▶ **What this task involves**
Set down exactly the lines below, starting at the one that contains "from zero. -/" and ending at the one that contains "phase start. -/", with both of those lines included and nothing else.

Collected data:

=-=-=-=-=

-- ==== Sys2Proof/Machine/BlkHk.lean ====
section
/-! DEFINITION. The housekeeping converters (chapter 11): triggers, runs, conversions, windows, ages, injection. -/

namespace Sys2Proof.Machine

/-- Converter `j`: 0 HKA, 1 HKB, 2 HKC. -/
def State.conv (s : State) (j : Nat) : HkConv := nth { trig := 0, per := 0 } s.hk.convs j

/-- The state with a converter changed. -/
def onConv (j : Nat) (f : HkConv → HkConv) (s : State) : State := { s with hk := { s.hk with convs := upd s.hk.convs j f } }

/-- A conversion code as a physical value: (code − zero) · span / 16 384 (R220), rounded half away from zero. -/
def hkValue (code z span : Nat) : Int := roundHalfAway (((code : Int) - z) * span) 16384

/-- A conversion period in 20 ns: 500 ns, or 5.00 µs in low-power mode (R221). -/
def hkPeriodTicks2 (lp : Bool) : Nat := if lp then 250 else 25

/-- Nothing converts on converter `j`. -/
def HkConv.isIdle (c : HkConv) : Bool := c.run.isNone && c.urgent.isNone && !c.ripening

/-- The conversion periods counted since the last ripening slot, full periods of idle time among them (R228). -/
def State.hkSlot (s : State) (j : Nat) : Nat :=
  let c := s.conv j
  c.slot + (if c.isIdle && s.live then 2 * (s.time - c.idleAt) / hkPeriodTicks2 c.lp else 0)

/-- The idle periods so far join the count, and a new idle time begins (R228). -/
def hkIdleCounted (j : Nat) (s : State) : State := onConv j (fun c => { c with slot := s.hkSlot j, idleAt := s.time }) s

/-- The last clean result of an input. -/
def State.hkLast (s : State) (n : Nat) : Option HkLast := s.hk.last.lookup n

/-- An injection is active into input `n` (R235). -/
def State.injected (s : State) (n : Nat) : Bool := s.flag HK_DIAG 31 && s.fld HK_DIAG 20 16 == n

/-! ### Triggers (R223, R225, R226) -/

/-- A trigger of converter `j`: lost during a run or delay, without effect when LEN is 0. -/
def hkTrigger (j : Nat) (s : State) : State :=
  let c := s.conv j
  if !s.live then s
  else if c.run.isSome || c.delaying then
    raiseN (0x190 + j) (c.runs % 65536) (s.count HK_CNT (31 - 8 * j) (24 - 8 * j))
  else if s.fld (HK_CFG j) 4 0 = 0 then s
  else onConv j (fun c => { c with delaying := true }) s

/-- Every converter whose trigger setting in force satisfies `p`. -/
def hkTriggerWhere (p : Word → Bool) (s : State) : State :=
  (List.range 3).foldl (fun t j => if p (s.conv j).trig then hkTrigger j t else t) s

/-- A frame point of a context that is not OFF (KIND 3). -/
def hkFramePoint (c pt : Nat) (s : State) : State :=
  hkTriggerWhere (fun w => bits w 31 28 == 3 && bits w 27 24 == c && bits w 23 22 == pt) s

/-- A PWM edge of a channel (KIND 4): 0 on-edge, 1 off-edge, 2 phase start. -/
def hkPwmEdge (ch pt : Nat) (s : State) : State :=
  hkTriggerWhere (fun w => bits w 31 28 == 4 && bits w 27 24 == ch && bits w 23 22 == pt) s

=-=-=-=-=

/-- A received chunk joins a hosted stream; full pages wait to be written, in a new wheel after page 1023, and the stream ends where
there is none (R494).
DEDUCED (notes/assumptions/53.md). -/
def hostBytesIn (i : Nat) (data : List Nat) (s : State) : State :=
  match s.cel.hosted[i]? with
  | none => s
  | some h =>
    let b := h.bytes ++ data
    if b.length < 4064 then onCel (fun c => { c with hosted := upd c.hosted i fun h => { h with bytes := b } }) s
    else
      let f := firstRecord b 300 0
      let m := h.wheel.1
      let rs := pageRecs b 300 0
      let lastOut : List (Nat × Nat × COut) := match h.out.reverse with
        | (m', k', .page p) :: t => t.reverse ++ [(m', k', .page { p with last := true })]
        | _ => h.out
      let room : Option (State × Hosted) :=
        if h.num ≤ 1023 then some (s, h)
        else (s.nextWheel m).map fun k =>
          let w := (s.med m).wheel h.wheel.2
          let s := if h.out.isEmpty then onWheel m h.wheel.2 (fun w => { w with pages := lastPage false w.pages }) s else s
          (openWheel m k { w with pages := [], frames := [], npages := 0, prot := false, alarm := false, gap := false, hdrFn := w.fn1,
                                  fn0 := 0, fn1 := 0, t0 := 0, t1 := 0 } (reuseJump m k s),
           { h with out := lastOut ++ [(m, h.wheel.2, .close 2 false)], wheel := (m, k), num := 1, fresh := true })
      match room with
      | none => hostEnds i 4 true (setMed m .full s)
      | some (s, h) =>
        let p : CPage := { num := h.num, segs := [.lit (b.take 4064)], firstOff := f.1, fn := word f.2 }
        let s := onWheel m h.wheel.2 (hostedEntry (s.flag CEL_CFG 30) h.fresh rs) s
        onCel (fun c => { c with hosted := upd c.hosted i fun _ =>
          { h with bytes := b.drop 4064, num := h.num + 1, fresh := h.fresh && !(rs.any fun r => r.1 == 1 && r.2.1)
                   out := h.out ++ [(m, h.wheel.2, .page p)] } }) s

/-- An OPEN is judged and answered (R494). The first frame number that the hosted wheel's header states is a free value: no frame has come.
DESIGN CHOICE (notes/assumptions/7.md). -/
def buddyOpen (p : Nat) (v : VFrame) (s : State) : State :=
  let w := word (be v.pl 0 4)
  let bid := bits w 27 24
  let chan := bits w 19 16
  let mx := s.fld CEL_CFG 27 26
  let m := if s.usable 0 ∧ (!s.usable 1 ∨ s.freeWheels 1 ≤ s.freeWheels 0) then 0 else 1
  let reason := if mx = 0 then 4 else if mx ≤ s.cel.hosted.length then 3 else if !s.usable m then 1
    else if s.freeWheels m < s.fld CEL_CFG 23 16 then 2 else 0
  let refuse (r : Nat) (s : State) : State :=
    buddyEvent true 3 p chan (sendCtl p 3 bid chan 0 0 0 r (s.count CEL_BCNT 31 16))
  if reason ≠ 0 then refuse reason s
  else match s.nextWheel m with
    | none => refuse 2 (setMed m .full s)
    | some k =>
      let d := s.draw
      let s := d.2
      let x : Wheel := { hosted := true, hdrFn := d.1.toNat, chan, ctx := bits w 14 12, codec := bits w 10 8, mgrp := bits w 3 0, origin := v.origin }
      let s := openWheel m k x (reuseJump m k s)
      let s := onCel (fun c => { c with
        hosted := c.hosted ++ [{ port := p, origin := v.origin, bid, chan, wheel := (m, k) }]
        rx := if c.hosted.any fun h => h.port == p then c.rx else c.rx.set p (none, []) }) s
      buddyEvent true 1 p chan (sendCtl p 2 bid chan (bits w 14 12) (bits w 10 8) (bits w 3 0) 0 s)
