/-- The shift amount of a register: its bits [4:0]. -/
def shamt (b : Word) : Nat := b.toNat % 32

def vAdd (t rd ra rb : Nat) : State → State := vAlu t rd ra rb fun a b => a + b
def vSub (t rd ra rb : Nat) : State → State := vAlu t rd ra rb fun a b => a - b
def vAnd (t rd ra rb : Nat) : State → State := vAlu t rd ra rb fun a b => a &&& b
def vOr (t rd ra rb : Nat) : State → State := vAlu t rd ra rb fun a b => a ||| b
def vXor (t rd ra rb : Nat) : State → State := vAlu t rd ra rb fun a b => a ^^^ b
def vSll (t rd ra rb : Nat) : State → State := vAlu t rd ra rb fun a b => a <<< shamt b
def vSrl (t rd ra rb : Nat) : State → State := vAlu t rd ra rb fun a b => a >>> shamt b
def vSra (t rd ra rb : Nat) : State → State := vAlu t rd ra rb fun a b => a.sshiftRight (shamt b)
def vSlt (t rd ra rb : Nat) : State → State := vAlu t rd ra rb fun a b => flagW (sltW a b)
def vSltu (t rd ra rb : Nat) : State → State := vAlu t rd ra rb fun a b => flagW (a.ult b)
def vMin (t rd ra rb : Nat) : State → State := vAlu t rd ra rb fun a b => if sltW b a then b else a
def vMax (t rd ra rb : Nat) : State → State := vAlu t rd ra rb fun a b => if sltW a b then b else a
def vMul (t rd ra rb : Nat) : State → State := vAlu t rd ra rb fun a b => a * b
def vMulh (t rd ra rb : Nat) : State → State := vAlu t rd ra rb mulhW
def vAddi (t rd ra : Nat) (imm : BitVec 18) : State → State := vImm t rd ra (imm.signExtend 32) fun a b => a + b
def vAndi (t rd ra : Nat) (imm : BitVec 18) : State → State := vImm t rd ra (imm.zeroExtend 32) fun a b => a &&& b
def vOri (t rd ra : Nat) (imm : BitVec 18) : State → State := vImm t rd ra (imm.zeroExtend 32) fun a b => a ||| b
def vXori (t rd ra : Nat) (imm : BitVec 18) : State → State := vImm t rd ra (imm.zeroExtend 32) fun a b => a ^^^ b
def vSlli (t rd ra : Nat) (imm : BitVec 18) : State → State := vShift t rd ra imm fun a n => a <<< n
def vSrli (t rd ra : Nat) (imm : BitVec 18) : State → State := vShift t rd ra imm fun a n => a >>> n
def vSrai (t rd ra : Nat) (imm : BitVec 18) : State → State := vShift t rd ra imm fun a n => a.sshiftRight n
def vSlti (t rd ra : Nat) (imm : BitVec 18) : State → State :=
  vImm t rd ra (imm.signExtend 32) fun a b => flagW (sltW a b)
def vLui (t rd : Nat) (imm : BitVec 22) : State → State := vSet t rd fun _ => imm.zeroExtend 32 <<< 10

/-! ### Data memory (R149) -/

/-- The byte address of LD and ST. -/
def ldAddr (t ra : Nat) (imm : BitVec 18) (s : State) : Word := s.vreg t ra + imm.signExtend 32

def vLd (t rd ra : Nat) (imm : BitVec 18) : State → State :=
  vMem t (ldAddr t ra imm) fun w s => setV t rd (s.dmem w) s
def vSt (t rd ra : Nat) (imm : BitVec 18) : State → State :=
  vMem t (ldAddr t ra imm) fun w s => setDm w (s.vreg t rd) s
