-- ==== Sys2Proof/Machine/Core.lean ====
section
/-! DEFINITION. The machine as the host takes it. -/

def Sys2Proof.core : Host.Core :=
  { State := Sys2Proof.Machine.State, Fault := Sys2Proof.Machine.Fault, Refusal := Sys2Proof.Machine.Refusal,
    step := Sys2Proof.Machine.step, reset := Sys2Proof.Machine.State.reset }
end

=-=-=-=-=

▶ **Task answer**
/-- A conversion code as a physical value: (code − zero) · span / 16 384 (R220), rounded half away from zero. -/
def hkValue (code z span : Nat) : Int := roundHalfAway (((code : Int) - z) * span) 16384

/-- A conversion period in 20 ns: 500 ns, or 5.00 µs in low-power mode (R221). -/
def hkPeriodTicks2 (lp : Bool) : Nat := if lp then 250 else 25

/-- Nothing converts on converter `j`. -/
def HkConv.isIdle (c : HkConv) : Bool := c.run.isNone && c.urgent.isNone && !c.ripening

/-- The conversion periods counted since the last ripening slot, full periods of idle time among them (R228). -/
def State.hkSlot (s : State) (j : Nat) : Nat :=
  let c := s.conv j
  c.slot + (if c.isIdle && s.live then 2 * (s.time - c.idleAt) / hkPeriodTicks2 c.lp else 0)

/-- The idle periods so far join the count, and a new idle time begins (R228). -/
def hkIdleCounted (j : Nat) (s : State) : State := onConv j (fun c => { c with slot := s.hkSlot j, idleAt := s.time }) s

/-- The last clean result of an input. -/
def State.hkLast (s : State) (n : Nat) : Option HkLast := s.hk.last.lookup n

/-- An injection is active into input `n` (R235). -/
def State.injected (s : State) (n : Nat) : Bool := s.flag HK_DIAG 31 && s.fld HK_DIAG 20 16 == n

/-! ### Triggers (R223, R225, R226) -/

/-- A trigger of converter `j`: lost during a run or delay, without effect when LEN is 0. -/
def hkTrigger (j : Nat) (s : State) : State :=
  let c := s.conv j
  if !s.live then s
  else if c.run.isSome || c.delaying then
    raiseN (0x190 + j) (c.runs % 65536) (s.count HK_CNT (31 - 8 * j) (24 - 8 * j))
  else if s.fld (HK_CFG j) 4 0 = 0 then s
  else onConv j (fun c => { c with delaying := true }) s

/-- Every converter whose trigger setting in force satisfies `p`. -/
def hkTriggerWhere (p : Word → Bool) (s : State) : State :=
  (List.range 3).foldl (fun t j => if p (s.conv j).trig then hkTrigger j t else t) s

/-- A frame point of a context that is not OFF (KIND 3). -/
def hkFramePoint (c pt : Nat) (s : State) : State :=
  hkTriggerWhere (fun w => bits w 31 28 == 3 && bits w 27 24 == c && bits w 23 22 == pt) s

/-- A PWM edge of a channel (KIND 4): 0 on-edge, 1 off-edge, 2 phase start. -/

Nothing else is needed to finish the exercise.